ASSIGNED TASK →
Find the line in the entries below that contains "counted ((scenQ t". Repeat it exactly, and every line after it through the line that contains "tiles := a.tiles".

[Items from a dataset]

▼▼▼

/-- The standby applies an outcome as the active unit forwarded it (12 R350). -/
def applyOutcome (s : State) (o : StationOutcome) : State :=
  let with_ := fun (n : BitVec 11) (f : StationCfg → State) => (stationCfg s n.toNat).elim s f
  match o with
  | .accepted n b fs ws => with_ n fun c =>
      let idx := if c.cfgC then inputWords c else ((s.station n.toNat).poll.map fun q => moduleWords c q.mod).getD []
      let s := acceptReply c b fs idx ws s
      let s := s.updStation n.toNat fun x => { x with misses := 0, lostA := false, lostB := false, poll := none, timedOut := false
                                                      run := if x.phase = .rejoining then x.run + 1 else x.run }
      stationSettled n.toNat [] s
  | .missed n => with_ n fun c =>
      stationSettled n.toNat (inputWords c) (missStation c (s.updStation n.toNat fun x => { x with launch := none }))
  | .pathLost n b => with_ n fun c => losePath c b s
  | .dropped n => with_ n fun c => dropStation c s
  | .rejoined n => with_ n fun c => rejoinStation c s
  | .rejoinPermitted n => s.updStation n.toNat fun x => { x with permitted := true }

/-- Stations whose replies to the awaited group's latest launch are outstanding, with that launch's cycle
(10 R286, R602; 12 R347). -/
def awaitedOf (s : State) (c : TaskCfg) (now : TideTime) : List Nat × Option (BitVec 48) :=
  match c.await with
  | none => ([], none)
  | some g =>
    let l := (groupStations s g).filter fun k =>
      let x := s.station k.num
      decide (x.phase = .exchanging) && !(x.gotA || x.gotB) && (x.launch.elim false fun t => tideBefore t now)
    (l.map (·.num), (l.head?.bind fun k => (s.station k.num).launch).map (·.cycle))

/-- Words of the forced variables. -/
def forcedWords (s : State) : List Nat :=
  s.scan.forces.flatMap fun (_, f) => (f.map fun (i, _, _) => varWords ((varType s i.toNat).getD .udint) i.toNat).getD []

/-- Words of stations' inputs. -/
def stationWords (s : State) (l : List Nat) : List Nat :=
  l.flatMap fun n => ((stationCfg s n).map inputWords).getD []

/-- Words that a resolution can change: those of the outstanding stations that no force holds (10 R286, R297). -/
def awaitedWords (s : State) (l : List Nat) : List Nat :=
  (stationWords s l).filter fun i => !(forcedWords s).contains i

end Sys2Proof.Machine
end

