/-- Fractional bits of a quantity (06 R152). -/
def Template.fmt (t : Template) (i : Nat) : Nat := t.fmts.getD i 0
/-- Certified box of a quantity (06 R154). -/
def Template.box (t : Template) (i : Nat) : Int × Int := t.boxes.getD i (0, 0)
def fP : Nat := 0
def fA : Nat := 1
def fq : Nat := 2
def fLu : Nat := 3
def fX0 : Nat := 4
def fE : Nat := 5
def fx : Nat := 6
def fw : Nat := 7
def fy : Nat := 8
def fNu : Nat := 9
def fL : Nat := 10
def fd : Nat := 11
def fDinv : Nat := 12
def fLd : Nat := 13
def fT : Nat := 14
def fRes : Nat := 15

/-- Columns of a pattern with their values (06 R149). -/
def withVals : Pattern → List Int → List (List (Nat × Int))
  | [], _ => []
  | c :: cs, vs => c.zip vs :: withVals cs (vs.drop c.length)

/-- `acc + k * col`, the first element of `acc` being row `pos`. -/
def axpy : Nat → List Int → List (Nat × Int) → Int → List Int
  | _, [], _, _ => []
  | _, acc, [], _ => acc
  | pos, a :: as, (i, v) :: r, k =>
    if i = pos then (a + v * k) :: axpy (pos + 1) as r k else a :: axpy (pos + 1) as ((i, v) :: r) k

/-- Product of a matrix and a vector, raw. -/
def matVec (rows : Nat) (cols : List (List (Nat × Int))) (x : List Int) : List Int :=
  (cols.zip x).foldl (fun acc (c, k) => axpy 0 acc c k) (List.replicate rows 0)

/-- One column's product with a vector, raw. -/
def colDot (c : List (Nat × Int)) (y : List Int) : Int := c.foldl (fun a (i, v) => a + v * y.getD i 0) 0

/-- Product of a transposed matrix and a vector, raw. -/
def matTVec (cols : List (List (Nat × Int))) (y : List Int) : List Int := cols.map fun c => colDot c y

/-- Product of a symmetric matrix, given by its upper triangle, and a vector, raw (06 R149). -/
def symVec (n : Nat) (cols : List (List (Nat × Int))) (x : List Int) : List Int :=
  let low := cols.zipIdx.map fun (c, j) => colDot (c.filter (·.1 != j)) x
  ((matVec n cols x).zip low).map fun (a, b) => a + b

/-- Entries of a list replaced at rising indices. -/
def overlay : Nat → List Int → List (Nat × Int) → List Int
  | _, [], _ => []
  | _, b, [] => b
  | pos, b :: bs, (i, v) :: r =>
    if i = pos then v :: overlay (pos + 1) bs r else b :: overlay (pos + 1) bs ((i, v) :: r)

/-- q, l̂ and û of scenario k, concatenated (06 R144). -/
def scenAll (t : Template) (d : ProbData) (k : Nat) : List Int :=
  let base := d.q ++ d.lo ++ d.hi
  if k = 0 then base else overlay 0 base (t.scenList.zip (d.scen.drop ((k - 1) * t.v)))

/-- q of scenario k. -/
def scenQ (t : Template) (d : ProbData) (k : Nat) : List Int := (scenAll t d k).take t.n

/-- Effective bounds of a scenario: a bound plus E·x0, in format lu (06 R142, 07 R187). -/
def effBound (t : Template) (d : ProbData) (b : List Int) : List Int × Nat :=
  let sc := (2 : Int) ^ (64 - t.fmt fE - t.fmt fX0)
  let acc := t.stateMap.foldl (fun acc (r, j, e) => acc.modify r (· + e * d.x0.getD j 0 * sc)) (b.map (toAcc (t.fmt fLu)))
  counted (acc.map (wr (t.fmt fLu)))
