-- ==== Sys2Proof/Machine/SolverOps.lean ====
section
/-! DEFINITION. Solves and run-ahead: starts, rounds, iterations, factorisations and stops (07, 08 R221 to R232). -/

namespace Sys2Proof.Machine

open Sys2Proof

/-- Coupling record. -/
def State.coupling (s : State) : Coupling := (s.man.bind (·.coupling)).getD {}

/-- A problem is named by a term (08 R218). -/
def isCoupled (s : State) (n : Nat) : Bool := s.coupling.cons.any fun c => c.terms.any (·.problem == n)

/-- Placement of a problem. -/
def placeOf (s : State) (n : Nat) : ProbPlace := Store.get {} s.place.cur.probs n

/-- A problem's tile, or a tile of its span, is faulty (05 R131). -/
def onFaulty (s : State) (n : Nat) : Bool := (placeOf s n).tiles.any fun t => s.place.tileFault.getLsbD t

/-- A problem is shed (05 R133). -/
def isShed (s : State) (n : Nat) : Bool := (placeOf s n).tiles.isEmpty

/-- Round unit of a problem: its tile, or a class P problem's number; a shed problem is on no tile (05 R133, 07 R203). -/
def unitOf (s : State) (n : Nat) : Nat := if n < 1024 then (placeOf s n).tiles.headD (2048 + n) else n

/-- Problems of a round unit in increasing number. -/
def unitProblems (s : State) (u : Nat) : List Nat := (problemNums s).filter fun n => unitOf s n == u

/-- Bytes of a problem's tile part (06 R161, R162). -/
def tilePart (c : ProblemCfg) (t : Template) : Nat :=
  let up := fun n => (n + 4095) / 4096 * 4096
  let s := c.scenarios
  if t.classP then
    up (96 + 12 * t.nnzL + 4 * (t.n + t.m + 1) + 8 * (t.nnzA + t.nnzP) + 8 * (t.n + 1) + 4 * s * (t.n + 2 * t.m)
      + 8 * s * (t.n + t.m) + 8 * t.nnzE)
  else up (96 + 4 * t.nnzL + 8 * s * (t.n + t.m))

/-- Slipway of a tile: what its tile parts leave (06 R164). -/
def slipway (s : State) (tile : Nat) : Nat :=
  524288 - ((unitProblems s tile).map fun n => match problemDef s n with
    | some (c, t) => tilePart c t
    | none => 0).sum

/-- λ[c]: the net price (08 R221). -/
def netPrice (x : Int × Int) : Int := x.1 - x.2

/-- Shift of first-move variable i of problem n, in the accumulator (08 R221). -/
def priceShift (s : State) (prices : List (Int × Int)) (n i : Nat) : Int :=
  (s.coupling.cons.zip prices).foldl (fun a (c, p) =>
    c.terms.foldl (fun a t =>
      if t.problem = n ∧ t.var = i then a + netPrice p * t.coef * 2 ^ (64 - 24 - c.fmtPrice) else a) a) 0

/-- Effective q of every scenario of a problem, and the clamps it made (08 R221). -/
def effectiveQ (s : State) (prices : List (Int × Int)) (n : Nat) (c : ProblemCfg) (t : Template) (d : ProbData) :
    List (List Int) × Nat :=
  let named := (List.range t.nu).filter fun i => s.coupling.cons.any fun k => k.terms.any fun x => x.problem == n && x.var == i
  let all := (List.range c.scenarios).map fun k =>
    counted ((scenQ t d k).zipIdx.map fun (q, i) =>
      if named.contains i then wrBox (t.box fq) (roundAcc (t.fmt fq) (toAcc (t.fmt fq) q + priceShift s prices n i))
      else (q, 0))
  (all.map (·.1), (all.map (·.2)).sum)

/-- Two SOLVER reports in one. -/
def joinReports (a b : SolverMsg) : SolverMsg :=
  { tiles := a.tiles ++ b.tiles, spans := a.spans ++ b.spans, stopped := a.stopped ++ b.stopped }

/-- Report this unit's solver counts to the standby: what falls within the same 10 µs goes in one message (14 R399). The
message goes before any other, and else with the first command after the 10 µs. DESIGN CHOICE, log entry 84. -/
def sendSolver (m : SolverMsg) (s : State) : State :=
  if s.inPair && s.isActive && s.pair.linkUp then
    s.updPair fun p => { p with held := match p.held with
                                  | some (t, x) => some (t, joinReports x m)
                                  | none => some (s.clk.hfNs, m) }
  else s

/-- Start a factorisation that waits for the problem's next work (07 R198, R199, R600). -/
def startNeed (n : Nat) (c : ProblemCfg) (t : Template) (s : State) : State :=
  s.updProb n fun p =>
    let big := !t.classP && decide (slipway s (unitOf s n) < 4 * t.nnzL)
    match p.need, p.factor with
    | .none, _ => p
    | .data, some f =>
      let (ri, k) := rhoInv f.rho
      { p with need := .none, sats := p.sats + k
               build := some { inPlace := big, holds := big || t.classP, f := { rho := f.rho, rinv := ri } } }
    | _, _ =>
      let rho := if p.lastRho = 0 then c.rho0 else p.lastRho
      let (ri, k) := rhoInv rho
      { p with need := .none, sats := p.sats + k, build := some { inPlace := true, holds := true, f := { rho := rho, rinv := ri } } }

/-- Start a ρ factorisation (07 R193, R198, R199). -/
def startRho (n : Nat) (t : Template) (rho : Int) (s : State) : State :=
  let big := !t.classP && decide (slipway s (unitOf s n) < 4 * t.nnzL)
  let (ri, k) := rhoInv rho
  s.updProb n fun p =>
    { p with sats := p.sats + k
             build := some { isRho := true, inPlace := big, holds := big || t.classP, f := { rho := rho, rinv := ri } } }

/-- Rescale the live set to the active factor's ρ where they differ (07 R200). -/
def rescaleLive (n : Nat) (t : Template) (s : State) : State :=
  s.updProb n fun p =>
    match p.factor with
    | some f =>
      if p.live.rho = f.rho then p
      else
        let (l, k) := rescaleSet t p.data f p.live
        { p with live := l, sats := p.sats + k }
    | none => p

/-- A problem stops (07 R192). -/
def stopProblem (n : Nat) (why : Stop) (s : State) : State :=
  let s := s.updProb n fun p => { p with running := false, stopping := false, stepped := false, stop := why }
  let p := s.prob n
  sendSolver { stopped := [(BitVec.ofNat 11 n, p.it, p.steps)] } s

/-- A complete factorisation becomes active, or is refused (07 R200, R202, R600). -/
def finishBuild (n : Nat) (c : ProblemCfg) (t : Template) (rescale : Bool) (s : State) : State :=
  let p := s.prob n
  match p.build with
  | none => s
  | some b =>
    if c.regLimit < b.f.regs then
      let s := raise 133 s n
      if b.isRho then
        s.updProb n fun p => { p with build := none, adaptOff := true, need := if b.inPlace then .inPlace else p.need }
      else
        let s := s.updProb n fun p => { p with build := none, ill := true, illRegs := b.f.regs, ranAhead := false }
        if p.running then stopProblem n .illPosed s else s
    else
      let s := s.updProb n fun p => { p with build := none, factor := some b.f, lastRho := b.f.rho, ill := false }
      if rescale then rescaleLive n t s else s

/-- A problem stops for the deadline mark or for the boundary mark (07 R201). -/
def stopAtMark (n : Nat) (c : ProblemCfg) (t : Template) (s : State) : State :=
  let p := s.prob n
  let s := stopProblem n .mark s
  match p.build with
  | none => s
  | some b =>
    if b.done then finishBuild n c t false s
    else
      let s := if b.f.l.isEmpty then s else raise 132 s n
      let again : Need := if b.isRho then (if b.inPlace && !b.f.l.isEmpty then .inPlace else p.need)
        else if b.inPlace then .inPlace else .data
      s.updProb n fun p => { p with build := none, need := again }

/-- A problem whose tile fails stops at once (05 R131). -/
def stopFaulty (n : Nat) (s : State) : State :=
  let p := s.prob n
  let s := s.updProb n fun p => { p with build := none, ranAhead := false }
  if p.running then stopProblem n .faulty s else s

/-- A problem has work in its round (07 R203, 08 R223). -/
def hasWork (p : Problem) : Bool := p.running && !p.share && (p.factor.isSome || p.build.isSome || p.need != .none)

/-- A factor step is due in the problem's turn (07 R203). -/
def stepDue (p : Problem) : Bool :=
  !p.stepped && (match p.build with
    | some b => b.holds && !b.done
    | none => false)

/-- An iteration can run: no in-place factorisation is in progress or to be started (07 R203). -/
def canIterate (p : Problem) : Bool :=
  p.factor.isSome && (match p.build with
    | some b => !b.inPlace
    | none => true) && p.need == .none

/-- Rounds of a unit. -/
def roundsOf (s : State) (u : Nat) : Rounds := Store.get {} s.sol.rounds u

def State.updRounds (s : State) (u : Nat) (f : Rounds → Rounds) : State :=
  s.updSol fun x => { x with rounds := Store.upd {} x.rounds u f }

/-- The report of a unit's rounds (14 R399). -/
def roundReport (u k : Nat) : SolverMsg :=
  if u < 64 then { tiles := [(BitVec.ofNat 6 u, k)] } else { spans := [(BitVec.ofNat 11 u, k)] }

/-- End the round of a unit once no problem with work is left in it (07 R203). -/
def closeRound (u : Nat) (s : State) : State :=
  match (roundsOf s u).pos with
  | none => s
  | some k =>
    if (unitProblems s u).any fun n => decide (k < n) && hasWork (s.prob n) then s
    else
      let s := s.updRounds u fun r => { count := r.count + 1, pos := none, begun := false }
      sendSolver (roundReport u (roundsOf s u).count) s

/-- A problem waits for the slipway (07 R199). -/
def waitsSlip (p : Problem) : Bool :=
  p.running && (match p.build with
    | some b => !b.holds
    | none => false)

/-- The slipway of a tile is held (07 R199). -/
def holdsSlip (p : Problem) : Bool :=
  match p.build with
  | some b => b.holds && !b.inPlace
  | none => false

/-- At the start of a round: waiting factorisations start, and a free slipway is granted to the lowest-numbered
problem that waits for it (07 R198, R199). -/
def beginRound (u : Nat) (s : State) : State :=
  if (roundsOf s u).begun then s
  else
    let ns := unitProblems s u
    let s := ns.foldl (fun s n =>
      if (s.prob n).running && (s.prob n).need != .none then withProblem n s fun c t s => startNeed n c t s else s) s
    let s := if u < 64 ∧ (ns.all fun n => !holdsSlip (s.prob n)) then
        match ns.find? fun n => waitsSlip (s.prob n) with
        | some n => s.updProb n fun p => { p with build := p.build.map fun b => { b with holds := true } }
        | none => s
      else s
    s.updRounds u fun r => { r with begun := true }

/-- The problem whose turn it is in a unit (07 R203). -/
def turnOf (s : State) (u : Nat) : Option Nat :=
  (unitProblems s u).find? fun n =>
    hasWork (s.prob n) && (match (roundsOf s u).pos with
      | some k => decide (k < n)
      | none => true)

/-- A standby keeps behind the rounds that the active unit has reported (01 R23). -/
def paced (s : State) (u : Nat) : Bool :=
  s.pair.role != .lockstep || decide ((roundsOf s u).count ≤ Store.get 0 s.sol.reported u)

/-- End a problem's turn (07 R203). -/
def endTurn (n : Nat) (s : State) : State :=
  let u := unitOf s n
  let s := s.updProb n fun p => { p with stepped := false }
  closeRound u (s.updRounds u fun r => { r with pos := some n })

/-- After a work unit: a problem that a mark has reached stops; a standby stops at the active unit's counts
(07 R204, R205). -/
def unitEnd (n : Nat) (c : ProblemCfg) (t : Template) (s : State) : State :=
  let p := s.prob n
  if !p.running then s
  else if p.stopping then stopAtMark n c t s
  else match p.stopAt with
    | some (i, k) => if i ≤ p.it ∧ k ≤ p.steps then stopAtMark n c t s else s
    | none => s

▲▲▲

WRITTEN SOLUTION →
    counted ((scenQ t d k).zipIdx.map fun (q, i) =>
      if named.contains i then wrBox (t.box fq) (roundAcc (t.fmt fq) (toAcc (t.fmt fq) q + priceShift s prices n i))
      else (q, 0))
  (all.map (·.1), (all.map (·.2)).sum)

/-- Two SOLVER reports in one. -/
def joinReports (a b : SolverMsg) : SolverMsg :=
  { tiles := a.tiles ++ b.tiles, spans := a.spans ++ b.spans, stopped := a.stopped ++ b.stopped }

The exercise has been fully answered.